Problem to solve: Collect each line of the entries that holds the string "halted".
-*-
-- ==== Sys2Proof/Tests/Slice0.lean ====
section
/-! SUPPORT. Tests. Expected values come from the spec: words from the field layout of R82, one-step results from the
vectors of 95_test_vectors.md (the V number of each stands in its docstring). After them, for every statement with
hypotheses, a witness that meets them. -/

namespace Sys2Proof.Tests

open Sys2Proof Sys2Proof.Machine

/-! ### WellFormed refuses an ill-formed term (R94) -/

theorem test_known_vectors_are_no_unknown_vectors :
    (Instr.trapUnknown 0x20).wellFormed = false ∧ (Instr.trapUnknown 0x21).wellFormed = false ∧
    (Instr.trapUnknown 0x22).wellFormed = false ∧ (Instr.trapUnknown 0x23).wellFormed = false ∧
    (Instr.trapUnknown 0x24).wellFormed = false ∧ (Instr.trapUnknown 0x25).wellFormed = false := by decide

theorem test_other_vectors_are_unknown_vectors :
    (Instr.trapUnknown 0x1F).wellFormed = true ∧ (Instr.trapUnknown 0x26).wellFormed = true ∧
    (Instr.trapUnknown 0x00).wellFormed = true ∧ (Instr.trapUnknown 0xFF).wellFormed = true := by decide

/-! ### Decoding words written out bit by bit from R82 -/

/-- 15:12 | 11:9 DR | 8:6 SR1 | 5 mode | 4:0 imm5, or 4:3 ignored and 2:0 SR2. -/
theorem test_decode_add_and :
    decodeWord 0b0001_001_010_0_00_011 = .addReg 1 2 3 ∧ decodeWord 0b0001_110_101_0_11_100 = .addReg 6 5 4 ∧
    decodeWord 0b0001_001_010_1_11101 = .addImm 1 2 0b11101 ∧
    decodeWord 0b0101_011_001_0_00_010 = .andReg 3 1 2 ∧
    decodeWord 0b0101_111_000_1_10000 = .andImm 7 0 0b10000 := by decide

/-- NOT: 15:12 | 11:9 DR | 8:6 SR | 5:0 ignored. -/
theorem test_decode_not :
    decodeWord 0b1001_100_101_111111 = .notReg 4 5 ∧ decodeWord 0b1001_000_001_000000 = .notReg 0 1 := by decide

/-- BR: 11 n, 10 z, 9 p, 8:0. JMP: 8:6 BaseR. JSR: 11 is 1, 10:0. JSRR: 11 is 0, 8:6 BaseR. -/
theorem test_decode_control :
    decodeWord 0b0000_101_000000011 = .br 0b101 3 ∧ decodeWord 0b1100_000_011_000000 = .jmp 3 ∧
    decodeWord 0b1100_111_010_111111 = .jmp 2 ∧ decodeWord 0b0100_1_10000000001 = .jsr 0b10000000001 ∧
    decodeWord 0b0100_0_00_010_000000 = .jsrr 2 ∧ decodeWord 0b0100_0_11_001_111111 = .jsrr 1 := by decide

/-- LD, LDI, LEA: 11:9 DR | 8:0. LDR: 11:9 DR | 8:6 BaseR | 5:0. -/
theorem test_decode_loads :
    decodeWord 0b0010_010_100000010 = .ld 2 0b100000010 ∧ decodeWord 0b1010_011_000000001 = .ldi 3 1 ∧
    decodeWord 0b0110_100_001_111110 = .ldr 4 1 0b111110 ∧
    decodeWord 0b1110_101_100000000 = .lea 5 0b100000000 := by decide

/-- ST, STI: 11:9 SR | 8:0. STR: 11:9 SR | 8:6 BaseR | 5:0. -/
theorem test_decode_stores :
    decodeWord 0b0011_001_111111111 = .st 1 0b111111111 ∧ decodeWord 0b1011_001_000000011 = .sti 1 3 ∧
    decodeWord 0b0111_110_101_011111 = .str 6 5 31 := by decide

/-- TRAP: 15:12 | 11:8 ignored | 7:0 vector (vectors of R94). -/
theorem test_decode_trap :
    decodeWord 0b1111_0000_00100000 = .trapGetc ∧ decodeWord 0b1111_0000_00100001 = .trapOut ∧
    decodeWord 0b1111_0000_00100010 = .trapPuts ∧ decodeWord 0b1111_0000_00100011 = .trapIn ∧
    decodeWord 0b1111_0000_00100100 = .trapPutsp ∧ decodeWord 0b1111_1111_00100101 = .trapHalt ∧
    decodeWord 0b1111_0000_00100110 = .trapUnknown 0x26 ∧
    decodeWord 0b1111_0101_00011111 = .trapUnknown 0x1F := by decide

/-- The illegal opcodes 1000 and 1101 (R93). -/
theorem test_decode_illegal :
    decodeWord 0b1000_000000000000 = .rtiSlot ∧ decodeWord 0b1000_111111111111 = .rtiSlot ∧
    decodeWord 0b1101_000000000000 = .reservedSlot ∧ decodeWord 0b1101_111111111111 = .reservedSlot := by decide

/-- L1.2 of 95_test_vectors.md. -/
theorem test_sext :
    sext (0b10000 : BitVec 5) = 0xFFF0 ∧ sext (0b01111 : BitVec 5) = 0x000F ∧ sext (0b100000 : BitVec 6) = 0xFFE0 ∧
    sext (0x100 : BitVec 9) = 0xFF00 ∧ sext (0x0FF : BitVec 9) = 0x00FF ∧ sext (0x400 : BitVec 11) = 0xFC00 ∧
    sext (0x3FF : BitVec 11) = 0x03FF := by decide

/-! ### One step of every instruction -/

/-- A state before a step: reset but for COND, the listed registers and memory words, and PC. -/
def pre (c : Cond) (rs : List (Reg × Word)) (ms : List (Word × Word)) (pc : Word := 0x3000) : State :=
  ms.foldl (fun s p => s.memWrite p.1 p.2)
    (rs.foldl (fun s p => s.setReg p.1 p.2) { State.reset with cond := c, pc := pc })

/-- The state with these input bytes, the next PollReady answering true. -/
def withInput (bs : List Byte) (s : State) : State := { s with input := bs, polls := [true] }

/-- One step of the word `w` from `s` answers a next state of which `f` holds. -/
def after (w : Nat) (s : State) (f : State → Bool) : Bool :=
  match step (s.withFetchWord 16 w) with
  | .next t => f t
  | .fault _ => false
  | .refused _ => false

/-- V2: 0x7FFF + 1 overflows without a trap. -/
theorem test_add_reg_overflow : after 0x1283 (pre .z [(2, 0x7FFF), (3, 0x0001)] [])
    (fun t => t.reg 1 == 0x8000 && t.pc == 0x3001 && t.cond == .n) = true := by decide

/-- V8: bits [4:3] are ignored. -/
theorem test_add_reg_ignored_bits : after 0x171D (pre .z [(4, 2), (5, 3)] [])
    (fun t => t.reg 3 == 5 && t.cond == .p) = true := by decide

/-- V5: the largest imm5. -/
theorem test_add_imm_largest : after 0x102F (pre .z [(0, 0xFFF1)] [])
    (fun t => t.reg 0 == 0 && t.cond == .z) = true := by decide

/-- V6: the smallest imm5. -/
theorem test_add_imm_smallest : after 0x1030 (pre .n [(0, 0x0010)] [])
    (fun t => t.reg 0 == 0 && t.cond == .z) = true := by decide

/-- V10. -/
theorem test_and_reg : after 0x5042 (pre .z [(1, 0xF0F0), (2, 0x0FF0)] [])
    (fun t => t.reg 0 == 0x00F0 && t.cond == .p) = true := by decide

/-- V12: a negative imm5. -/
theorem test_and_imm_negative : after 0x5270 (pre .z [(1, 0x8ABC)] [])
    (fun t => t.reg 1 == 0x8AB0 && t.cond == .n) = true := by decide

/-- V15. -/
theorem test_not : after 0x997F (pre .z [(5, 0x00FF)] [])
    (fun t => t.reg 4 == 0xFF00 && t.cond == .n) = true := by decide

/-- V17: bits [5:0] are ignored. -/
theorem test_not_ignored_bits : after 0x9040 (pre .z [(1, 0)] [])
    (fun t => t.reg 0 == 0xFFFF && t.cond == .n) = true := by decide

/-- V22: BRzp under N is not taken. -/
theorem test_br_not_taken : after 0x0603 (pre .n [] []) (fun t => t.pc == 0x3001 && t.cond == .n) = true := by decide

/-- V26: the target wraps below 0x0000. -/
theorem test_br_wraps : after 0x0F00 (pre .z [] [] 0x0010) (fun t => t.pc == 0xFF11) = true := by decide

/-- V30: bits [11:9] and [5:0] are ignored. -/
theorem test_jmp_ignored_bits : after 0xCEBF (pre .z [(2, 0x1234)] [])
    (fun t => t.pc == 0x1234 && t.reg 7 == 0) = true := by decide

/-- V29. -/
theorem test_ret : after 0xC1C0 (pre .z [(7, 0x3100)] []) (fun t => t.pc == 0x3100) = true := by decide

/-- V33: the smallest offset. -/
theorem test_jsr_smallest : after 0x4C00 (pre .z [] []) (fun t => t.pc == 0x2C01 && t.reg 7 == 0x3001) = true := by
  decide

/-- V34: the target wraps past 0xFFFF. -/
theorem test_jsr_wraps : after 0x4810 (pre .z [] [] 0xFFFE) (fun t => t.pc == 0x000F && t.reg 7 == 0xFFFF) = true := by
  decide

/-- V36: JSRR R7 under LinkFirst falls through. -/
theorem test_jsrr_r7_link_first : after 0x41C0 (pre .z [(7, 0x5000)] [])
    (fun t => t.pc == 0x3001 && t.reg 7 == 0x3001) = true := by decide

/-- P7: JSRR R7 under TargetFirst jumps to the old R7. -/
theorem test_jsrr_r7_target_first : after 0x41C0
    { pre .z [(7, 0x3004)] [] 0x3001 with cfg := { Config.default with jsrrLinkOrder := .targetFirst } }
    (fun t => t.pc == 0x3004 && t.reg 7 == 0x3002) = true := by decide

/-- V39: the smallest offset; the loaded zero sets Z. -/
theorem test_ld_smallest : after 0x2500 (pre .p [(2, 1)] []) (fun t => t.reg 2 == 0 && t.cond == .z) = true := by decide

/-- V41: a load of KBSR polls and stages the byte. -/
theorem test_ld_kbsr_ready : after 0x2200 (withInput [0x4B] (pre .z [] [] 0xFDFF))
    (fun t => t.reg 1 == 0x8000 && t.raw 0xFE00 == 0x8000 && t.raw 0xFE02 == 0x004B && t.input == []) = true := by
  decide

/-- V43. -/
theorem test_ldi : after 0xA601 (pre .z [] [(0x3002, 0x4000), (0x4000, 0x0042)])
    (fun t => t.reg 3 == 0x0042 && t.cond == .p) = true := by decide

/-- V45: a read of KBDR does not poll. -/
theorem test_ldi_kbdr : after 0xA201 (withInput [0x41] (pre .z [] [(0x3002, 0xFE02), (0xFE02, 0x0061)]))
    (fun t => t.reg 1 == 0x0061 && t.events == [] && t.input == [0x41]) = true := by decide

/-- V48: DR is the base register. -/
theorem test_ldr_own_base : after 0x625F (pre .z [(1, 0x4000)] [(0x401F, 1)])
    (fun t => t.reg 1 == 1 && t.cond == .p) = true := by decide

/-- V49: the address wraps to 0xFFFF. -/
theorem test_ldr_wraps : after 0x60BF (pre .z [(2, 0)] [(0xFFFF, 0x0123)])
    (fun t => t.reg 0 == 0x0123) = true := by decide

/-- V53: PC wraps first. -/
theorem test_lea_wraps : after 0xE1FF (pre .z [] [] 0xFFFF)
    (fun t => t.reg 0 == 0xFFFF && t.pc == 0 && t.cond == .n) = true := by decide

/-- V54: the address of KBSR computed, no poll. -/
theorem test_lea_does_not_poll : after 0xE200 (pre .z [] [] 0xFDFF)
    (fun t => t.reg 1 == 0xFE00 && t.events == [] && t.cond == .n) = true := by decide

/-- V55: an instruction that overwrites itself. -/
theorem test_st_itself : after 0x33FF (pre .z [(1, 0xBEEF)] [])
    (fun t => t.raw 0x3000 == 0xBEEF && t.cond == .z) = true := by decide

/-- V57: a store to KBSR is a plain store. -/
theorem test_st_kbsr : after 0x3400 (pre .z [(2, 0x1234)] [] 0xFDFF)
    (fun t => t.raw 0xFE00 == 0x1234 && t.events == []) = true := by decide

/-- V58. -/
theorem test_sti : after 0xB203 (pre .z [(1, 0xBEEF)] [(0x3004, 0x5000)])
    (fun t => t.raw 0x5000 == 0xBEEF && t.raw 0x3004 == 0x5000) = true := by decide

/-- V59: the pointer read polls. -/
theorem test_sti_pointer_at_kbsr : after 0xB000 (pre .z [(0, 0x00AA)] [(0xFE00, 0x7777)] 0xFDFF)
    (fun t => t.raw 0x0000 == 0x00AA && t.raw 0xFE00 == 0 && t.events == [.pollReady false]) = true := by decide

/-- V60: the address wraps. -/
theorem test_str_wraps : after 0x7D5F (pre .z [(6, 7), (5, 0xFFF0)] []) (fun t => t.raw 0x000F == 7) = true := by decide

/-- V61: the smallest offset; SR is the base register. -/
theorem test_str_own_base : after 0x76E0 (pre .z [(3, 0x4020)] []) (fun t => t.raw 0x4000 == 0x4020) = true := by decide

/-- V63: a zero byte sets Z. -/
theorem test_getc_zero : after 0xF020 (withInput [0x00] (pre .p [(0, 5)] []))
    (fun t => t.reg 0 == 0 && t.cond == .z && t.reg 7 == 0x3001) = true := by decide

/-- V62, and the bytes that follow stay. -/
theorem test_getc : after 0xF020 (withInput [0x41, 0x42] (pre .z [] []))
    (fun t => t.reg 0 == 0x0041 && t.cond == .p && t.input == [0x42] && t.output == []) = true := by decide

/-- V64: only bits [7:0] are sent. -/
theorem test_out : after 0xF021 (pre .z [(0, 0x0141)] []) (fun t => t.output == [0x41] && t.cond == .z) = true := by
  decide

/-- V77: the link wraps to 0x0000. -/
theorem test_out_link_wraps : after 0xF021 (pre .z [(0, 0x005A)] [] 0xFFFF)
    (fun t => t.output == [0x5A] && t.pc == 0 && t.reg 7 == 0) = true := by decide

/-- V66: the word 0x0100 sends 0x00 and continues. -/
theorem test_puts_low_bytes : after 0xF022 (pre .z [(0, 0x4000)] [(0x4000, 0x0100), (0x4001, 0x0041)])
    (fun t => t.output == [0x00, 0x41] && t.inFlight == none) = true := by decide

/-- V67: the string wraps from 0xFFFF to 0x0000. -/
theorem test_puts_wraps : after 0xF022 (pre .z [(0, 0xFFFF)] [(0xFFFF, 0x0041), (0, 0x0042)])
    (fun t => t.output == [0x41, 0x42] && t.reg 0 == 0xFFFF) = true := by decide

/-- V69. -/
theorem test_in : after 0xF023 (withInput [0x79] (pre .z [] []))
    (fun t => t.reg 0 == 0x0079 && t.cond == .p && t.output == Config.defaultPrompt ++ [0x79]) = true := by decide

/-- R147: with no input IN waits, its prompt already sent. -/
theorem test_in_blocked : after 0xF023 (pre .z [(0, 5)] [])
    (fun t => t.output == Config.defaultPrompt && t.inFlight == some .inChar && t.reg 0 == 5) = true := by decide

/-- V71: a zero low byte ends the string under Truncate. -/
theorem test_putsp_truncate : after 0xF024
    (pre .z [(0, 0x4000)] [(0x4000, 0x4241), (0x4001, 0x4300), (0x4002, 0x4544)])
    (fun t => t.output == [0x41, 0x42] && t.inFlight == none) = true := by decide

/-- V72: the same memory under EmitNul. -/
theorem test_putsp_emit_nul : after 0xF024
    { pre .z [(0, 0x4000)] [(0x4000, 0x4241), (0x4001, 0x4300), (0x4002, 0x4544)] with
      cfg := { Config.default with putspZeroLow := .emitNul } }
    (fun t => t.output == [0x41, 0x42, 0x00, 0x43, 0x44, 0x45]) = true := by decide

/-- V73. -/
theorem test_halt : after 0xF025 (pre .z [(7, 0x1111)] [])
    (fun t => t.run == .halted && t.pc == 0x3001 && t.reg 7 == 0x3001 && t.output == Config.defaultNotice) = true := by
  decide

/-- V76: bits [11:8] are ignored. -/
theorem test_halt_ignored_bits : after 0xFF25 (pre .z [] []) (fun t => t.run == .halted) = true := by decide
-*-
Result of this task:
    (fun t => t.run == .halted && t.pc == 0x3001 && t.reg 7 == 0x3001 && t.output == Config.defaultNotice) = true := by
theorem test_halt_ignored_bits : after 0xFF25 (pre .z [] []) (fun t => t.run == .halted) = true := by decide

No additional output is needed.